**Exercise brief:**
Every line of the entries below from the one containing "have h2 := List.mem_of_find?_eq_some hr" to the one containing "opcode (R78). -/", both ends included, must be written out exactly. No other line belongs in the answer.
|---|
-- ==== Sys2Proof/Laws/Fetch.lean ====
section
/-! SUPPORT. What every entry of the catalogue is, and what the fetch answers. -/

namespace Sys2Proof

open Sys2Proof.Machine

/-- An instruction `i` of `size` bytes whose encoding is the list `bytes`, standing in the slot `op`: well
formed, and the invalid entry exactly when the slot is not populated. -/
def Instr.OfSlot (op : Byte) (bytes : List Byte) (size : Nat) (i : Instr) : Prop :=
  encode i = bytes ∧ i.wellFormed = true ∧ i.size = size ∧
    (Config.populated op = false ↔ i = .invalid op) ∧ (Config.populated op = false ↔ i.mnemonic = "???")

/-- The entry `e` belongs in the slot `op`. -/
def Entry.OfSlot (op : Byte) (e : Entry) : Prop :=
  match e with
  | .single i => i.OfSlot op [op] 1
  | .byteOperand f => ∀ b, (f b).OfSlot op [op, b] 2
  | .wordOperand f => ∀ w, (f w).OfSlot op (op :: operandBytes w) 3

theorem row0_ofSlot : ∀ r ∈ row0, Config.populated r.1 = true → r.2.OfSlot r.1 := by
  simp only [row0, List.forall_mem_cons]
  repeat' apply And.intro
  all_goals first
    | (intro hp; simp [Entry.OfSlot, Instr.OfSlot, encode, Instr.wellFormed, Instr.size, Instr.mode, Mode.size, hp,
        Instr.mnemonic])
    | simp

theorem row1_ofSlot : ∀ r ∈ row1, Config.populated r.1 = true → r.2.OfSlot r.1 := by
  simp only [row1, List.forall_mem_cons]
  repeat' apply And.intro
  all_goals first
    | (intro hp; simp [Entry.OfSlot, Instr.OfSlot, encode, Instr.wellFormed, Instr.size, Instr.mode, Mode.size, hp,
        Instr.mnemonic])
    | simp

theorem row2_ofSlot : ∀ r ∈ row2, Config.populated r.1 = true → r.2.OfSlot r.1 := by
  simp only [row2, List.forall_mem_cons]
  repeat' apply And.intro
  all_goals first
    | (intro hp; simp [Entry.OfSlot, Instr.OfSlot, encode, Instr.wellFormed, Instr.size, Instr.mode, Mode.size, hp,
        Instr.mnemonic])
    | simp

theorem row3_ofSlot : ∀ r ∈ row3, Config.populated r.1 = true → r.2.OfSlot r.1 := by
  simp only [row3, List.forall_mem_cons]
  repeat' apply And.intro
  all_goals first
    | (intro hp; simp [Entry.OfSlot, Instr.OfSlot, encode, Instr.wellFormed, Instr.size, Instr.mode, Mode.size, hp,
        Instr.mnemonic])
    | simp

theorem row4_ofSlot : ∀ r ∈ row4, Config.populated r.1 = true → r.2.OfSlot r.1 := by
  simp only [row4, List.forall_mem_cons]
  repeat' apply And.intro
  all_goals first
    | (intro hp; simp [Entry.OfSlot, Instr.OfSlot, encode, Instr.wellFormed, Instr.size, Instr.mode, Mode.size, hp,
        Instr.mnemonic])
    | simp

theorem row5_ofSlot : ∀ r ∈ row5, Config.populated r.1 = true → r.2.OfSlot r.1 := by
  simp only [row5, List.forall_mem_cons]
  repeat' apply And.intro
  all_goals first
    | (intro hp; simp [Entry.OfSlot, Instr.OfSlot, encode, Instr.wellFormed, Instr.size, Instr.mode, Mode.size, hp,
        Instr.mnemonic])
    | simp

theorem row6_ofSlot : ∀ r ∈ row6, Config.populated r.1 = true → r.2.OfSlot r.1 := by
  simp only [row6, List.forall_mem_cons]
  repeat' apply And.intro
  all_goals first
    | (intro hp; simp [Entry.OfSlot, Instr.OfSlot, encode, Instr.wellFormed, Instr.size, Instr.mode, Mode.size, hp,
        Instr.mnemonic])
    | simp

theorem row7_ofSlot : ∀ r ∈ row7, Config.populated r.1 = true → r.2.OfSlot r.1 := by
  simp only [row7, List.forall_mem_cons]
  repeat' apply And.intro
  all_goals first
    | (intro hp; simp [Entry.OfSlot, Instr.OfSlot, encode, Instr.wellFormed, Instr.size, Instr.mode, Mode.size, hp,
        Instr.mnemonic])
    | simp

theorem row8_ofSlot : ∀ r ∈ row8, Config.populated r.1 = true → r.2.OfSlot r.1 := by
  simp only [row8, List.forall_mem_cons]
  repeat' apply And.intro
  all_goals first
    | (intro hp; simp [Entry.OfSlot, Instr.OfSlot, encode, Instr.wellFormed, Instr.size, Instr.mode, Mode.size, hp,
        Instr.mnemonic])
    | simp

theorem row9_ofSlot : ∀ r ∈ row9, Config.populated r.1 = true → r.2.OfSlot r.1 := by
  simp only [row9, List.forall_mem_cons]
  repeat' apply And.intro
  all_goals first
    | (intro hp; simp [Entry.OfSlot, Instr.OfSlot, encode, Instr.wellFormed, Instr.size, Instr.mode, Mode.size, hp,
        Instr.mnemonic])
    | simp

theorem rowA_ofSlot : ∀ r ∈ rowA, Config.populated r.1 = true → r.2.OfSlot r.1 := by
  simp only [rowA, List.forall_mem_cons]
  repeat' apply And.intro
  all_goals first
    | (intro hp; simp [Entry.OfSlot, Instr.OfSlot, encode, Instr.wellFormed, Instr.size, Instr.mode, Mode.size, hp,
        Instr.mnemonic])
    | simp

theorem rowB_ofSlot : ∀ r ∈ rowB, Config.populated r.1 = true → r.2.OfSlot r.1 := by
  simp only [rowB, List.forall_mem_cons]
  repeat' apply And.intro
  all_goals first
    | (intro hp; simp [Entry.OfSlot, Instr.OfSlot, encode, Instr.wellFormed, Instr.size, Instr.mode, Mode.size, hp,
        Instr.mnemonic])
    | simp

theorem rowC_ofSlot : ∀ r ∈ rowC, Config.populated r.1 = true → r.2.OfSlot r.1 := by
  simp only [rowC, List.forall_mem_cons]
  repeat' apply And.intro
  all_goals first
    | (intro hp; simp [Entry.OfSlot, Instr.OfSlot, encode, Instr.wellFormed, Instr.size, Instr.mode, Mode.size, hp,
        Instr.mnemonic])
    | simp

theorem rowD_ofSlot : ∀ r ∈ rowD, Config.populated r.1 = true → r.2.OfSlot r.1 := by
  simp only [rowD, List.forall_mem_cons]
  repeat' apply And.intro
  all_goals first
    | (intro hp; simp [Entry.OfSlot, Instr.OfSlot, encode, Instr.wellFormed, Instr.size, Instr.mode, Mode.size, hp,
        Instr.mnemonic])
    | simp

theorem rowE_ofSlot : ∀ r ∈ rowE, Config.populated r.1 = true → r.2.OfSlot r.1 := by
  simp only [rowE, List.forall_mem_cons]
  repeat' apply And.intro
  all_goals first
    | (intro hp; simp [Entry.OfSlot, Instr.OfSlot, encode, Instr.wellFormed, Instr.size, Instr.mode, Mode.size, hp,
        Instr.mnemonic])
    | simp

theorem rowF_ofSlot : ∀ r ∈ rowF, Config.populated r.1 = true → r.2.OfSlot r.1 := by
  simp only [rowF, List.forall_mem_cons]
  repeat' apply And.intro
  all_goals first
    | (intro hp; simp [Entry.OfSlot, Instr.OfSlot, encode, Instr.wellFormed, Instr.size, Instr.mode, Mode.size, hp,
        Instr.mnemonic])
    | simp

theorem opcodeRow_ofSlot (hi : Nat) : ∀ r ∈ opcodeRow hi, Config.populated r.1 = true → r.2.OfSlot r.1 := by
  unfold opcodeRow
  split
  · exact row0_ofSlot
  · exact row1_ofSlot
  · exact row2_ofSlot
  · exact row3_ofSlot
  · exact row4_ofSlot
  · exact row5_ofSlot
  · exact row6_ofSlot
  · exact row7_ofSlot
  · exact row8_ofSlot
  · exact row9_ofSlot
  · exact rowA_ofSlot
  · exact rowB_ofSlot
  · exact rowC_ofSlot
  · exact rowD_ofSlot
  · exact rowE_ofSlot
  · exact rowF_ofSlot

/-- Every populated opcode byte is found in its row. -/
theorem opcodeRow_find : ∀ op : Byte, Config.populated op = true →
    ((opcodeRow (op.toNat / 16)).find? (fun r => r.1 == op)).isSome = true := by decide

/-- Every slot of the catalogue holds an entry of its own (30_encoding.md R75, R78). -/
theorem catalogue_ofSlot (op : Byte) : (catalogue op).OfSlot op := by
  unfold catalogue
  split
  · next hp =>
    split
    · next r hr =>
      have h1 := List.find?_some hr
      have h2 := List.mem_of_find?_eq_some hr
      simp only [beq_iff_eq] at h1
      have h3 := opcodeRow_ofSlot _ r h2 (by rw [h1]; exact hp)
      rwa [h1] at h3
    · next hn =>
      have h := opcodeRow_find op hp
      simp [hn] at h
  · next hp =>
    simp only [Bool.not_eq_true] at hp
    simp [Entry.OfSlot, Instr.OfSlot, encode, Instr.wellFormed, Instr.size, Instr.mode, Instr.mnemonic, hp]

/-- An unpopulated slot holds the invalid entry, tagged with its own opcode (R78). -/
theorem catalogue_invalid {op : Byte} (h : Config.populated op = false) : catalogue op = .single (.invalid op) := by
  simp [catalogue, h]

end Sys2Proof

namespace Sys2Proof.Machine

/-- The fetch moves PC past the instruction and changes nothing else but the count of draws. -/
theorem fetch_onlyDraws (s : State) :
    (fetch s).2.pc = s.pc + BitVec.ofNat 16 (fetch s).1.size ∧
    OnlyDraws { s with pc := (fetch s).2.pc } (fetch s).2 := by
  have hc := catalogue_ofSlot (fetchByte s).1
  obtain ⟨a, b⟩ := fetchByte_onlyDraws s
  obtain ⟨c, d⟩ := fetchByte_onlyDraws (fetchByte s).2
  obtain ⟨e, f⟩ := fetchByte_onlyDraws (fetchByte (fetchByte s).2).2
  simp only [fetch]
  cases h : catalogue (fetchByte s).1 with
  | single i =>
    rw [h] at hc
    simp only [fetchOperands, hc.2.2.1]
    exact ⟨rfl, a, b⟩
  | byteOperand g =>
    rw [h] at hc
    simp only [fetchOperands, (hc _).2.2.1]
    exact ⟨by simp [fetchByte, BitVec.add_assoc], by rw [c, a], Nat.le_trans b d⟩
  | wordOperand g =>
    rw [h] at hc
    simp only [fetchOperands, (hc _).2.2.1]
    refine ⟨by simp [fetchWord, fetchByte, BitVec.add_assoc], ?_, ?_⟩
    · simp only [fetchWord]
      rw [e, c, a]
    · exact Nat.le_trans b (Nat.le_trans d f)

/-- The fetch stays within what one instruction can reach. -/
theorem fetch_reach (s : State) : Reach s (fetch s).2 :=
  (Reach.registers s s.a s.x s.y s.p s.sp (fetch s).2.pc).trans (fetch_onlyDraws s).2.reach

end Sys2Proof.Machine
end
|---|
**Expected answer:**
      have h2 := List.mem_of_find?_eq_some hr
      simp only [beq_iff_eq] at h1
      have h3 := opcodeRow_ofSlot _ r h2 (by rw [h1]; exact hp)
      rwa [h1] at h3
    · next hn =>
      have h := opcodeRow_find op hp
      simp [hn] at h
  · next hp =>
    simp only [Bool.not_eq_true] at hp
    simp [Entry.OfSlot, Instr.OfSlot, encode, Instr.wellFormed, Instr.size, Instr.mode, Instr.mnemonic, hp]

/-- An unpopulated slot holds the invalid entry, tagged with its own opcode (R78). -/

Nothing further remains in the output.